Renjun, it's not perfect, I'm also not perfect if I'm not with you. Aku nggak mau nanya pakai pertanyaan yang paling mainstream. Aku mau minta kamu buat jadi pendamping aku, hidup bersama aku, berjuang bersama aku, dan menua bersama aku. Mau nggak?”

Berkali-kali Renjun menyeka air mata yang terus turun. Senyumnya terkembang manis di wajahnya.

“Mau! Mau banget!”

Haechan sedikit terdorong ke belakang ketika kedua lengan Renjun melingkari lehernya, memeluknya erat.

“Udah, jangan nangis lagi.
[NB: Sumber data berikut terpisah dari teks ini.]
/-- An equal-layout descriptor of 32 registers stands at its register's multiple of 32 units (03 R77). -/
theorem Thread.win_reset (k : Fin 64) (h : k.val < 32) : Thread.reset.win[k] = ⟨BitVec.ofNat 10 (32 * k.val), 32⟩ := by
  have e : Thread.reset.win[k] = resetWin k.val := by simp [Thread.reset]
  rw [e, resetWin, if_pos h, Nat.mul_comm]

/-- Settles O14: nothing is listed at reset, so every thread and pair reads as its record of reset values. -/
theorem reset : Obligations.Reset := by
  unfold Obligations.Reset
  refine ⟨⟨rfl, rfl, rfl⟩, fun n l => ?_⟩
  rw [State.th_reset, State.pair_reset]
  refine ⟨?_, rfl, rfl, rfl, rfl, ?_, ?_, Thread.win_reset⟩
  · decide
  · intro k; simp [Thread.reset]
  · intro k; simp [Thread.reset]

/-! ## Zeroing register storage: 03 R77, R88 -/

theorem mapGet_filter {α : Type} (d : α) (p : Nat → Bool) (l : List (Nat × α)) (k : Nat) :
    mapGet d (l.filter fun e => p e.1) k = if p k then mapGet d l k else d := by
  induction l with
  | nil => simp [mapGet]
  | cons e t ih =>
    obtain ⟨j, v⟩ := e
    rw [List.filter_cons]
    by_cases hk : k = j
    · subst hk
      cases hp : p k <;> simp [mapGet, hp, ih]
    · cases p j <;> simp [mapGet, hk, ih]

/-- A byte of a zeroed range reads 0, every other byte as before. -/
theorem cellGet_cellsZero (m : List Host.Cell) (a n k : Nat) :
    cellGet (cellsZero m a n) k = if a ≤ k ∧ k < a + n then 0 else cellGet m k := by
  have e : cellGet (cellsZero m a n) k = if decide (k < a) || decide (a + n ≤ k) then cellGet m k else 0 :=
    mapGet_filter 0 (fun j => decide (j < a) || decide (a + n ≤ j)) m k
  rw [e]
  by_cases h : a ≤ k ∧ k < a + n
  · rw [if_pos h, if_neg (by simp; omega)]
  · rw [if_neg h, if_pos (by simp; omega)]

/-- Whether a key lies in one of several ranges of register storage, each a first key and a length. -/
def InRanges (rs : List (Nat × Nat)) (k : Nat) : Prop := ∃ r ∈ rs, r.1 ≤ k ∧ k < r.1 + r.2

theorem inRanges_nil (k : Nat) : ¬ InRanges [] k := fun ⟨_, hr, _⟩ => List.not_mem_nil hr

theorem inRanges_cons (r : Nat × Nat) (rs : List (Nat × Nat)) (k : Nat) :
    InRanges (r :: rs) k ↔ (r.1 ≤ k ∧ k < r.1 + r.2) ∨ InRanges rs k := by
  simp [InRanges]

theorem inRanges_flatMap {α : Type} (l : List α) (f : α → List (Nat × Nat)) (k : Nat) :
    InRanges (l.flatMap f) k ↔ ∃ i ∈ l, InRanges (f i) k := by
  simp only [InRanges, List.mem_flatMap]
  exact ⟨fun ⟨r, ⟨i, hi, hr⟩, hk⟩ => ⟨i, hi, r, hr, hk⟩, fun ⟨i, hi, r, hr, hk⟩ => ⟨r, ⟨i, hi, hr⟩, hk⟩⟩

/-- Zeroes ranges of register storage in turn. -/
def State.zeroRanges (s : State) (rs : List (Nat × Nat)) : State := rs.foldl (fun (s : State) r => s.zeroReg r.1 r.2) s

theorem State.zeroRanges_only (s : State) (rs : List (Nat × Nat)) : s.OnlyRegs (s.zeroRanges rs) :=
  onlyRegs_foldl _ (fun _ _ => State.zeroReg_only ..) _ _

theorem State.cellGet_zeroRanges (s : State) (rs : List (Nat × Nat)) (k : Nat) :
    (InRanges rs k → cellGet (s.zeroRanges rs).regs k = 0) ∧
    (¬ InRanges rs k → cellGet (s.zeroRanges rs).regs k = cellGet s.regs k) := by
  induction rs generalizing s with
  | nil => exact ⟨fun h => absurd h (inRanges_nil k), fun _ => rfl⟩
  | cons r rs ih =>
    obtain ⟨hin, hout⟩ := ih (s.zeroReg r.1 r.2)
    have first : cellGet (s.zeroReg r.1 r.2).regs k = if r.1 ≤ k ∧ k < r.1 + r.2 then 0 else cellGet s.regs k :=
      cellGet_cellsZero ..
    rw [inRanges_cons]
    by_cases hk : InRanges rs k
    · exact ⟨fun _ => hin hk, fun h => absurd (.inr hk) h⟩
    · constructor
      · rintro (h | h)
        · exact (hout hk).trans (by rw [first, if_pos h])
        · exact absurd h hk
      · intro h
        exact (hout hk).trans (by rw [first, if_neg fun h' => h (.inl h')])

theorem State.mem_regBad_zeroRanges (s : State) (rs : List (Nat × Nat)) (k : Nat) :
    k ∈ (s.zeroRanges rs).regBad ↔ k ∈ s.regBad ∧ ¬ InRanges rs k := by
  induction rs generalizing s with
  | nil => simp [State.zeroRanges, InRanges]
  | cons r rs ih =>
    have first : k ∈ (s.zeroReg r.1 r.2).regBad ↔ k ∈ s.regBad ∧ ¬ (r.1 ≤ k ∧ k < r.1 + r.2) := by
      simp only [State.zeroReg, List.mem_filter, Bool.not_eq_true', Bool.and_eq_false_iff, decide_eq_false_iff_not, Decidable.not_and_iff_not_or_not]
    rw [inRanges_cons, not_or, ← and_assoc, ← first]
    exact ih (s.zeroReg r.1 r.2)

/-- The ranges of one lane of the moving thread: its main slice, its near-bank registers and, where asked, its masks. -/
def State.laneRanges (s : State) (masks : Bool) (i : Nat) : List (Nat × Nat) :=
  let pp := s.physPair s.myL
  let pl := s.physLane s.myL (s.laneOf s.tid i)
  (regKey pp (mainOff pl), 8192) :: (regKey pp (nearOff pl), 2048) :: if masks then [(regKey pp (maskOff pl), 2048)] else []

/-- The ranges of all lanes the moving thread holds. -/
def State.heldRanges (s : State) (masks : Bool) : List (Nat × Nat) :=
  (List.range (s.lanes s.tid)).flatMap (s.laneRanges masks)

theorem State.inRanges_heldRanges (s : State) (masks : Bool) (k : Nat) : InRanges (s.heldRanges masks) k ↔ s.laneByte masks k := by
  simp only [State.heldRanges, inRanges_flatMap, List.mem_range, State.laneByte, State.laneRanges, inRanges_cons]
  cases masks <;> simp [inRanges_nil, inRanges_cons]

/-- Where a lane lies does not depend on register storage. -/
theorem State.OnlyRegs.physLane {s u : State} (h : s.OnlyRegs u) (l i : Nat) : u.physLane l i = s.physLane l i := by rw [h]; rfl
theorem State.OnlyRegs.laneOf {s u : State} (h : s.OnlyRegs u) (n i : Nat) : u.laneOf n i = s.laneOf n i := by rw [h]; rfl
theorem State.OnlyRegs.lanes {s u : State} (h : s.OnlyRegs u) (n : Nat) : u.lanes n = s.lanes n := by rw [h]; rfl

/-- Folds whose steps agree wherever only register storage has changed. -/
theorem foldl_eq_of_onlyRegs {α : Type} (s : State) (f g : State → α → State) (h : ∀ u a, s.OnlyRegs u → f u a = g u a)
    (hg : ∀ (u : State) (a : α), u.OnlyRegs (g u a)) (l : List α) (u : State) (hu : s.OnlyRegs u) : l.foldl f u = l.foldl g u := by
  induction l generalizing u with
  | nil => rfl
  | cons a l ih =>
    rw [List.foldl_cons, List.foldl_cons, h u a hu]
    exact ih _ (hu.trans (hg u a))

/-- Zeroing the lanes is zeroing their ranges: the lanes lie where they lay before the first of them was zeroed. -/
theorem State.zeroLanes_eq (s : State) (masks : Bool) : s.zeroLanes s.tid masks = s.zeroRanges (s.heldRanges masks) := by
  unfold State.zeroLanes State.zeroRanges State.heldRanges
  rw [List.foldl_flatMap]
  refine foldl_eq_of_onlyRegs s _ _ (fun u i hu => ?_) (fun u i => u.zeroRanges_only _) _ s (State.OnlyRegs.refl s)
  rw [hu.physLane, hu.laneOf]
  cases masks <;> rfl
Aku juga nggak bisa move on dari kamu selama ini.”

Pelukan singkat mereka berakhir karena bapak agen yang kembali memasuki area dapur.

“Pak, saya jadi ambil dan mau bayar DP hari ini ya. Tapi nanti saya mau ganti kitchen island jadi pakai marmer, dan sofanya mau diganti warnanya soalnya calon suami saya nggak suka warna itu.”

“Oh, boleh Pak. Nanti saya uruskan.”

Setelah urusan apartemen itu selesai, Haechan membawa Renjun makan di restoran hotpot kesukaannya. Belum pernah Renjun merasa selega dan sebahagia ini. Akhirnya cintanya berlabuh pada orang yang tepat, yang selama ini selalu ada untuknya.